In the late 2010s, a number of other creative staff left the studio. Yuki Yase left after directing The Beheading Cycle: The Blue Savant and the Nonsense Bearer (2016–17), and moved with animation producer Kousuke Matsunaga to David Production where he directed the first season of Fire Force (2019). CG director Shinya Takano and at-the-time production assistants Reo Honjouya, Shou Sugawara, and Kenichirou Yano also transferred to David Production with Matsunaga; though, Yase has continued to contribute as a storyboard artist to Shaft works into the 2020s.
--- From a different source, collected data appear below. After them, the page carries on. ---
-- ==== Sys2Proof/Machine/CmdPort.lean ====
section
/-!
DEFINITION. The meanings of the commands: MACs, preemption and MDIO. Each takes its occasion (log entry 31) and its footprint.
-/

namespace Sys2Proof.Machine

/-- VERIFY_SEND (R82): Every VERIFY_TIME ms a verify mPacket is sent, up to three times. -/
def execVerifySend (port : Nat) (s : State) : Out :=
  s.demand (hasMerge port) (s.confine [.regs, .cnts, .ports, .out] (s.doIf s.drives (fun s => s.verifyTick port)))

/-- VERIFY_RECEIVE (R82): A received verify mPacket is answered with a respond mPacket. -/
def execVerifyReceive (port : Nat) (s : State) : Out :=
  s.demand (hasMerge port) (s.confine [.cnts, .out] (s.doIf s.drives (fun s => s.verifyIn port)))

/-- RESPOND_RECEIVE (R82): A received respond mPacket makes preemption active. -/
def execRespondReceive (port : Nat) (s : State) : Out :=
  s.demand (hasMerge port) (s.confine [.regs] (s.doIf s.drives (fun s => s.respondIn port)))

/-- MERGE_CFG_APPLY (R83): A write to MERGE_CFG takes effect at the next frame boundary. -/
def execMergeCfgApply (port : Nat) (s : State) : Out :=
  s.demand (hasMerge port) (
    s.confine [.regs, .ports] (s.doIf s.powered (fun s => s.applyMerge port)))

/-- MAC_CFG_WRITE (R94): A write to MAC_CFG takes effect or is rejected with CFG_REJECT. -/
def execMacCfgWrite (port : Nat) (mask : Word) (value : Word) (s : State) : Out :=
  s.demand (decide (port < 35)) (
    s.confine [.regs, .cnts, .fresh, .bufLog, .data, .ports, .mgt, .key] (s.doIf (s.busRuns (K.MAC_CFG port)) (fun s =>
    s.writeMacCfg port mask value)))

/-- MAC_FRAME_WRITE (R94): A write of MAX_FRAME outside 64 to 9,216 is ignored with CFG_REJECT. -/
def execMacFrameWrite (port : Nat) (mask : Word) (value : Word) (s : State) : Out :=
  s.demand (decide (port < 35)) (
    s.confine [.regs, .cnts, .mgt, .key] (s.doIf (s.busRuns (K.MAC_FRAME port)) (fun s => s.writeMacFrame port mask value)))

/-- CLEAR (R95): A CNT_CTRL.CLEAR write sets all counters of its block or port to 0 in one cycle. -/
def execClear (addr : Nat) (s : State) : Out :=
  s.demand (isCntCtrl addr) (
    s.confine [.cnts] (s.doIf (s.busRuns addr) (fun s => s.clearAt addr)))

/-- MDIO_ACCESS (R96): A write to MDIO_CMD starts one Clause 45 read or write access. -/
def execMdioAccess (master : Nat) (value : Word) (s : State) : Out :=
  s.demand (decide (master < 2)) (
    s.confine [.regs, .ports] (s.doIf (s.busRuns (K.MDIO_CMD master)) (fun s => s.mdioCommand master value)))

/-- MDIO_ACCESS_DONE (R87): A Clause 45 access completes, sets DONE and loads RDATA. -/
def execMdioAccessDone (master : Nat) (answer : Option Nat) (s : State) : Out :=
  s.demand (decide (master < 2) && answer.all (fun r => decide (r < 65536))) (s.confine [.regs, .cnts, .fresh, .bufLog,
    .data, .ports, .mgt, .key, .out] (s.doIf s.drives (fun s => s.mdioEnd master answer)))

/-- MDIO_POLL (R85): Every POLL_MS the master polls the PMA/PMD status of each enabled B port. -/
def execMdioPoll (master : Nat) (s : State) : Out :=
  s.demand (decide (master < 2)) (s.confine [.ports] (s.doIf s.drives (fun s => s.mdioPollAll master)))

/-- MDIO_INTERRUPT_POLL (R85): A port is polled at once when its PHY_INT_N is seen asserted. -/
def execMdioInterruptPoll (port : Nat) (s : State) : Out :=
  s.demand (decide (port < 8)) (s.confine [.ports] (s.doIf s.drives (fun s => s.mdioPollPort port)))

/-- MDIO_CFG_WRITE (R84): A write of MDIO_CFG sets divider and poll interval and restarts the poll timer. -/
def execMdioCfgWrite (master : Nat) (mask : Word) (value : Word) (s : State) : Out :=
  s.demand (decide (master < 2)) (s.confine [.regs, .ports] (s.doIf (s.busRuns (K.MDIO_CFG master)) (fun s => s.writeMdioCfg
    master mask value)))

end Sys2Proof.Machine
end

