-- ==== Sys2Proof/Machine/CmdReg.lean ====
section
/-!
DEFINITION. The meanings of the commands: register writes and snapshot pairs. Each takes its occasion (log entry 31) and its footprint.
-/

namespace Sys2Proof.Machine

/-- REGISTER_WRITE (R7): A write to a register field that has no row of its own stores the value, clears W1C bits written 1,
or is ignored, according to the field's access code. -/
def execRegisterWrite (addr : Nat) (mask : Word) (value : Word) (s : State) : Out :=
  s.demand (isRegister addr || placeOf addr == .outside) (s.confine [.regs, .cnts, .heldLo, .held, .fresh, .bufLog, .nmLog,
    .data, .ports, .time, .mgt, .edge, .nm, .wvr, .ldg, .twin, .key, .saf, .out] (s.registerWrite addr mask value))

/-- SNAPSHOT_LO_READ (R9): A read of the LO half of a snapshot pair captures the full 64-bit value and returns its low half.
-/
def execSnapshotLoRead (addr : Nat) (s : State) : Out :=
  s.demand (isLo addr) (
    s.confine [.caps, .busData] (s.doIf (s.busRuns addr) (fun s => s.readLo addr)))

/-- SNAPSHOT_LO_WRITE (R9): A write of the LO half of a snapshot pair is held until the following write of HI. -/
def execSnapshotLoWrite (addr : Nat) (value : Word) (s : State) : Out :=
  s.demand (isPairLo addr) (
    s.confine [.regs, .cnts, .heldLo, .held, .fresh, .bufLog, .nmLog, .data, .ports, .time, .mgt, .edge, .nm, .wvr, .ldg,
    .twin, .key, .saf, .out] (s.doIf (s.busRuns addr) (fun s => s.settled (fun s => s.busWrite addr 0xFFFFFFFF value))))

/-- SNAPSHOT_HI_WRITE (R9): A write of the HI half stores both halves in one cycle, taking a held LO write or else keeping the
current low half. -/
def execSnapshotHiWrite (addr : Nat) (value : Word) (s : State) : Out :=
  s.demand (isPairHi addr) (
    s.confine [.regs, .cnts, .heldLo, .held, .fresh, .bufLog, .nmLog, .data, .ports, .time, .mgt, .edge, .nm, .wvr, .ldg,
    .twin, .key, .saf, .out] (s.doIf (s.busRuns addr) (fun s => s.settled (fun s => s.busWrite addr 0xFFFFFFFF value))))

/-- HELD_REGISTER_WRITE (R513): A write to a held window or rate register stores the value without effect until its commit. -/
def execHeldRegisterWrite (addr : Nat) (mask : Word) (value : Word) (s : State) : Out :=
  s.demand (isHeld addr) (
    s.confine [.regs, .cnts, .heldLo, .held, .fresh, .bufLog, .nmLog, .data, .ports, .time, .mgt, .edge, .nm, .wvr, .ldg,
    .twin, .key, .saf, .out] (s.doIf (s.busRuns addr) (fun s => s.settled (fun s => s.busWrite addr mask value))))

end Sys2Proof.Machine
end

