-- ==== Sys2Proof/Machine/Step.lean ====
section
/-!
DEFINITION. A step takes the command at the front of the queue; on an empty queue the clock goes on by one cycle.
-/

namespace Sys2Proof.Machine

/-- One step of the block. -/
def step (s : State) : Host.Outcome State Fault Refusal :=
  match s.pending with
  | [] => .next s.clock
  | c :: r => exec c { s with pending := r }

/-- The state with the command that a word spells put at the front of its queue. -/
def State.withFetchWord (s : State) (nbits w : Nat) : State :=
  match decodeTableWord nbits w with
  | some c => { s with pending := c :: s.pending }
  | none => s

end Sys2Proof.Machine
end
Tomoyuki Itamura, who directed the rest of the Monogatari series after Oishi's commitment to Kizumonogatari, left the studio after the production of Owarimonogatari II (2017) and took Izumi Takizawa, a color designer with the studio since the late 90s, with him.

===2016–present: Post-Team Shinbo===
In 2016 and 2017, directors Kenjirou Okada and Nobuyuki Takeuchi directed their debuts as series/film directors with March Comes In like a Lion (2016–18) and Fireworks (2017), and the studio produced Fate/Extra Last Encore with Miyamoto as series directing in 2018. The film version of Zoku Owarimonogatari was also released in 2018, solely directed by Shinbo; and its televised version was the studio's only official major production in 2019. The studio was, however, outsourced to for an episode of Tezuka Productions' adaptation of The Quintessential Quintuplets (2019). The entirety of the episode was produced at Shaft, with Midori Yoshizawa as episode director and a majority of the Shaft production team working on the episode, including the studio's colorists, animators, and photographers (the episode is also the only episode to feature a separate photography director, that being Shaft's Rei Egami). One version of the story that led to Shaft's involvement with the work was that TBS producer Junichirou Tanaka met CEO Kubota at a dinner party once and had asked on his knees for Shaft's help in producing the first half of the series' 11th episode, but during conversation Kubota noted that he knew of the issues with the production and decided that Shaft would be capable of producing the entire episode. Alternatively, in another interview, Tanaka said that Tezuka Productions hadn't received enough time to produce the series, so he tried phoning a number of production companies and eventually landed on Shaft (who animated Hidamari Sketch, another TBS-produced anime) and Kubota accepted the offer to contribute key animation only for the A-part (first half) of the episode. Later, Tanaka asked Kubota if Shaft could produce the entire episode, and since the two companies had history, and Kubota was on friendly terms with producer Hiroshi Oosawa form Tezuka Productions, Shaft eventually agreed to produce the entire episode. Series director Satoshi Kuwabara drew the episode's storyboards but left the production of the episode entirely up to Yoshizawa and Shaft.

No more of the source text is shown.